Day 01: Drusilla Dunjee Houston

In 1926, Harpers Ferry-born Drusilla Dunjee Houston published Wonderful Ethiopians of the Ancient Cushite Empire Book 1: Nations of the Cushite Empire, marvelous Facts from Authentic Records. Houston's work, and its sequel, shared her historical findings of the ancient African civilization. Research highlighting Africa's past was rare at this time and Houston's texts have been a continuous influence on succeeding historians.

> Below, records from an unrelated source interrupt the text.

/-- The management processor (R431 to R435). -/
structure Mp where
  queue : List MbReq
  /-- answer of the head request once its command has been carried out: status and payload -/
  answer : Option (Nat × List W64)
  /-- the head request's command has been begun and is not over (SET_MODE waits for its mode) -/
  begun : Bool
  /-- images keyed by pipeline number -/
  images : SMap Image
  /-- an MP-only reset is in progress -/
  restarting : Bool
  /-- samples of telemetry taken -/
  samples : Nat
  deriving DecidableEq, Repr

/-- The MP after reset. -/
def Mp.reset : Mp := ⟨[], none, false, [], false, 0⟩

/-- Image of pipeline p. -/
def Mp.image (m : Mp) (p : Nat) : Image := SMap.get (fun _ => Image.none_) m.images p
/-- Writes the image of pipeline p. -/
def Mp.setImage (m : Mp) (p : Nat) (i : Image) : Mp :=
  { m with images := SMap.set (fun _ => Image.none_) m.images p i }

/-- State of a Rim slot (R446). -/
inductive SlotState where
  | empty | loading | committing | committed
  deriving DecidableEq, Repr

/-- The flip-flops of a Rim cell (R437). -/
structure RimCell where
  q : BitVec 16
  c : Bool
  deriving DecidableEq, Repr

/-- A hard serial block (R444): its FIFOs and control registers, CTRL, STATUS and DIV keyed 0, 1, 4. -/
structure Serial where
  tx : List Byte
  rx : List Byte
  regs : SMap W64
  deriving DecidableEq, Repr

/-- An idle block. -/
def Serial.reset : Serial := ⟨[], [], []⟩

/-- The Rim (R437 to R452) beside its registers. -/
structure Rim where
  /-- slot images as 64-bit words, keyed slot · 2432 + word -/
  image : SMap W64
  slotA : SlotState
  slotB : SlotState
  /-- cells, keyed by number -/
  cells : SMap RimCell
  /-- selected cells have left reset -/
  live : Bool
  /-- oscillator phases -/
  osc : SMap W32
  /-- levels last seen on the pins and on the outputs of the hard blocks -/
  pinsIn : BitVec 32
  hardOut : W64
  stamps : SMap (List Nat)
  serials : SMap Serial
  deriving DecidableEq, Repr

/-- The Rim after reset. -/
def Rim.reset : Rim :=
  { image := [], slotA := .empty, slotB := .empty, cells := [], live := false, osc := [],
    pinsIn := 0, hardOut := 0, stamps := [], serials := [] }

/-- Cell c. -/
def Rim.cell (r : Rim) (c : Nat) : RimCell := SMap.get (fun _ => ⟨0, false⟩) r.cells c
/-- Writes cell c. -/
def Rim.setCell (r : Rim) (c : Nat) (x : RimCell) : Rim :=
  { r with cells := SMap.set (fun _ => ⟨0, false⟩) r.cells c x }
/-- Stamp FIFO k. -/
def Rim.stamp (r : Rim) (k : Nat) : List Nat := SMap.get (fun _ => []) r.stamps k
/-- Writes stamp FIFO k. -/
def Rim.setStamp (r : Rim) (k : Nat) (l : List Nat) : Rim :=
  { r with stamps := SMap.set (fun _ => []) r.stamps k l }
/-- Serial block j: UART 0–3, SPI 4–5, I3C 6–7. -/
def Rim.serial (r : Rim) (j : Nat) : Serial := SMap.get (fun _ => Serial.reset) r.serials j
/-- Writes serial block j. -/
def Rim.setSerial (r : Rim) (j : Nat) (x : Serial) : Rim :=
  { r with serials := SMap.set (fun _ => Serial.reset) r.serials j x }

/-- The power manager beside its registers (R453 to R475). -/
structure Pwr where
  /-- rate and voltage moved toward, MHz and mV; the voltage margin added for droop (R469) -/
  tgtMhz : Nat
  tgtMv : Nat
  margin : Nat
  /-- the regulator has reported its output settled at the target -/
  settled : Bool
  /-- device time until which frequency steps wait after a droop (R459) -/
  droopHold : Nat
  /-- last power values, newest first, for the 1 ms average -/
  samples : List Nat
  /-- device time from which g has stood below 64 -/
  gLowSince : Option Nat
  /-- device time from which g has stood at 64 with average power below 0.9 of the cap -/
  gFullSince : Option Nat
  /-- device time of the last droop margin added (R469) -/
  marginDt : Option Nat
  /-- device time from which the cap has been unmet at the floor, and met -/
  unmetSince : Option Nat
  metSince : Option Nat
  /-- sensors whose last reading was 125 degrees or more -/
  hotOnce : BitVec 64
  /-- sensors that have failed their check -/
  failed : BitVec 64
  /-- device time from which the device has been idle -/
  idleSince : Option Nat
  /-- THERMTRIP_N and PWROFF_REQ_N levels -/
  tripPin : Bool
  offPin : Bool
  deriving DecidableEq, Repr

/-- The power manager after reset. DEDUCED: log 153. -/
def Pwr.reset : Pwr :=
  { tgtMhz := 0, tgtMv := 0, margin := 0, settled := false, droopHold := 0, samples := [],
    gLowSince := none, gFullSince := none, marginDt := none, unmetSince := none, metSince := none, hotOnce := 0,
    failed := 0, idleSince := none, tripPin := true, offPin := true }

/-- Fault containment (R478 to R494): the error log and the resets in progress. -/
structure Err where
  /-- entries as four words each, keyed index · 4 + word -/
  log : SMap W64
  /-- pipelines with a pipeline-scoped fault whose reset has not begun: its status and place -/
  pending : SMap (Option FaultInfo)
  /-- pipelines whose reset is in progress (R489) -/
  resetting : List Nat
  deriving DecidableEq, Repr

/-- Fault containment after power-on. -/
def Err.reset : Err := ⟨[], [], []⟩

/-- What requested a warm reset. -/
inductive WarmCause where
  | pin | register | security
  deriving DecidableEq, Repr

/-- A copy of the saved training results in the boot NOR (R366): its sequence number, the package density
code and data rate it was made for, the rate trained, the die temperature in 1/16 °C, and whether its
CRC-32C matches; the results themselves have no effect that the specification gives. -/
structure TrainCopy where
  seq : Nat
  size : Nat
  grade : Nat
  rate : Nat
  temp : Int
  good : Bool
  deriving DecidableEq, Repr

/-- Reset and start (R496 to R510), with the boot configuration. -/
structure Boot where
  /-- levels of PORST_N and WRST_N; supplies in range -/
  porst : Bool
  wrst : Bool
  supply : Bool
  /-- a warm reset is requested and has not taken effect: cause, cold -/
  warm : Option (WarmCause × Bool)
  /-- a reset has taken effect and the start waits to begin, or is running -/
  starting : Bool
  /-- the start begins at phase 1 and not at phase 0 -/
  fromOne : Bool
  coldAsked : Bool
  devReady : Bool
  /-- watchdog expiries in the present start -/
  expiries : Nat
  /-- level 2 opens at phase 5 (R538) -/
  openL2 : Bool
  /-- boot configuration: FULLSTART, REF25, highest data rate, ECC, granule, package size code and
  count -/
  fullStart : Bool
  ref25 : Bool
  maxRate : Nat
  eccOn : Bool
  ilv : Nat
  pkgSize : Nat
  pkgCount : Nat
  /-- boot NOR: firmware image bytes, and the two repair record copies -/
  fw : SMap Byte
  recA : List Byte
  recB : List Byte
  /-- boot NOR: the two copies of the saved training results, and the copy being written (R366) -/
  trainA : Option TrainCopy
  trainB : Option TrainCopy
  trainWrite : Option Bool
  /-- die-test fuses: `CAP_ID` and `CAP_UNITS`, which fix the variant and its well run (R1, R3, R529) -/
  fuseId : W64
  fuseUnits : W64
  /-- die-test fuse: offset of the voltage curve in mV, 0 to 30 (R457) -/
  fuseMv : Nat
  deriving DecidableEq, Repr

/-- The boot part after power-on: the start waits in phase 0. -/
def Boot.reset : Boot :=
  { porst := true, wrst := true, supply := true, warm := none, starting := true, fromOne := false,
    coldAsked := false, devReady := false, expiries := 0, openL2 := false,
    fullStart := false, ref25 := false, maxRate := 10667, eccOn := true, ilv := 0, pkgSize := 4,
    pkgCount := 8, fw := [], recA := [], recB := [], trainA := none, trainB := none, trainWrite := none,
    fuseId := 0x0216A100, fuseUnits := 0xFF3FFFFF, fuseMv := 0 }

/-- The self-test controller (R511 to R524) beside its registers. -/
structure Sst where
  /-- the pass runs before W5 rather than at a cold start -/
  shutdown : Bool
  /-- partitions under test, and those still to be tested, in the order of R513 -/
  testing : List Nat
  todo : List Nat
  done : List Nat
  /-- entries of this pass: repairs, and fail entries in order of detection -/
  repairs : List W64
  fails : List W64
  exhausted : Bool
  ms : Nat
  /-- the record in force: sequence, source copy (0 none, 1 A, 2 B), repair entries, fail entries -/
  seq : Nat
  src : Nat
  entries : List W64
  lastFails : List W64
  /-- a record is being written -/
  committing : Bool
  deriving DecidableEq, Repr

/-- The self-test controller after reset. -/
def Sst.reset : Sst :=
  { shutdown := false, testing := [], todo := [], done := [], repairs := [], fails := [],
    exhausted := false, ms := 0, seq := 0, src := 0, entries := [], lastFails := [],
    committing := false }

/-- Security and debug (R525 to R541) beside its registers. -/
structure Sec where
  /-- OTP bytes -/
  otp : SMap Byte
  /-- OTP repair row valid fuses that are consumed though not valid -/
  consumed : List Nat
  /-- response window and attestation window bytes -/
  resp : SMap Byte
  att : SMap Byte
  /-- the FAK seed of the present start and the certificate over its key -/
  fakSeed : List Byte
  fakCert : List Byte
  deriving DecidableEq, Repr

/-- Security after power-on. -/
def Sec.reset : Sec := ⟨[], [], [], [], [], []⟩

/-- A tagged instruction in progress (R548, R549). -/
structure TagRun where
  slice : Nat
  dw0 : W64
  dt : Nat
  stroke : Nat
  holdCnt : Nat
  waitCnt : Nat
  frozenCnt : Nat
  run : Nat
  /-- the instruction has completed -/
  finished : Bool
  deriving DecidableEq, Repr

/-- The performance monitor (R542 to R550) beside its registers. -/
structure Pmu where
  /-- live bandwidth counts, keyed port · 2 + (0 RD, 1 WR) -/
  bw : SMap Nat
  /-- live probe values: keyed probe · 16 + (0 max, 1 min, 2 count, 4 + bin) -/
  probe : SMap Nat
  /-- issues left to the next tag; the tag is due at the next issue; the run followed -/
  left : Nat
  due : Bool
  run : Option TagRun
  deriving DecidableEq, Repr

/-- The performance monitor after reset. -/
def Pmu.reset : Pmu := ⟨[], [], 0, false, none⟩

end Sys2Proof.Machine
end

Houston was born on January 20, 1876 into a Baptist missionary family. She was one of ten children. In addition to being a historian, she was a playwright, a poet, editor of a newspaper, a pianist, and a religious director. Houston founded McAlester Seminary for Girls, as well as the Oklahoma Vocational Institute for Fine Arts and Crafts. She also helped to establish the Dogen Reading Room and the Oklahoma chapters of the YWCA, the NAACP and the Red Cross. Though she was undoubtedly an intellectual, Houston never received formal higher education.
When manhood is shackled, into its place
Nature oft forces a courageous race
Of women, who with heroic spirit,
Stamp within unborn children the merit
Denied their fathers. For what man’s disdain
Keeps from one generation, the next will gain.
from America's Uncrowned Queens, 1917.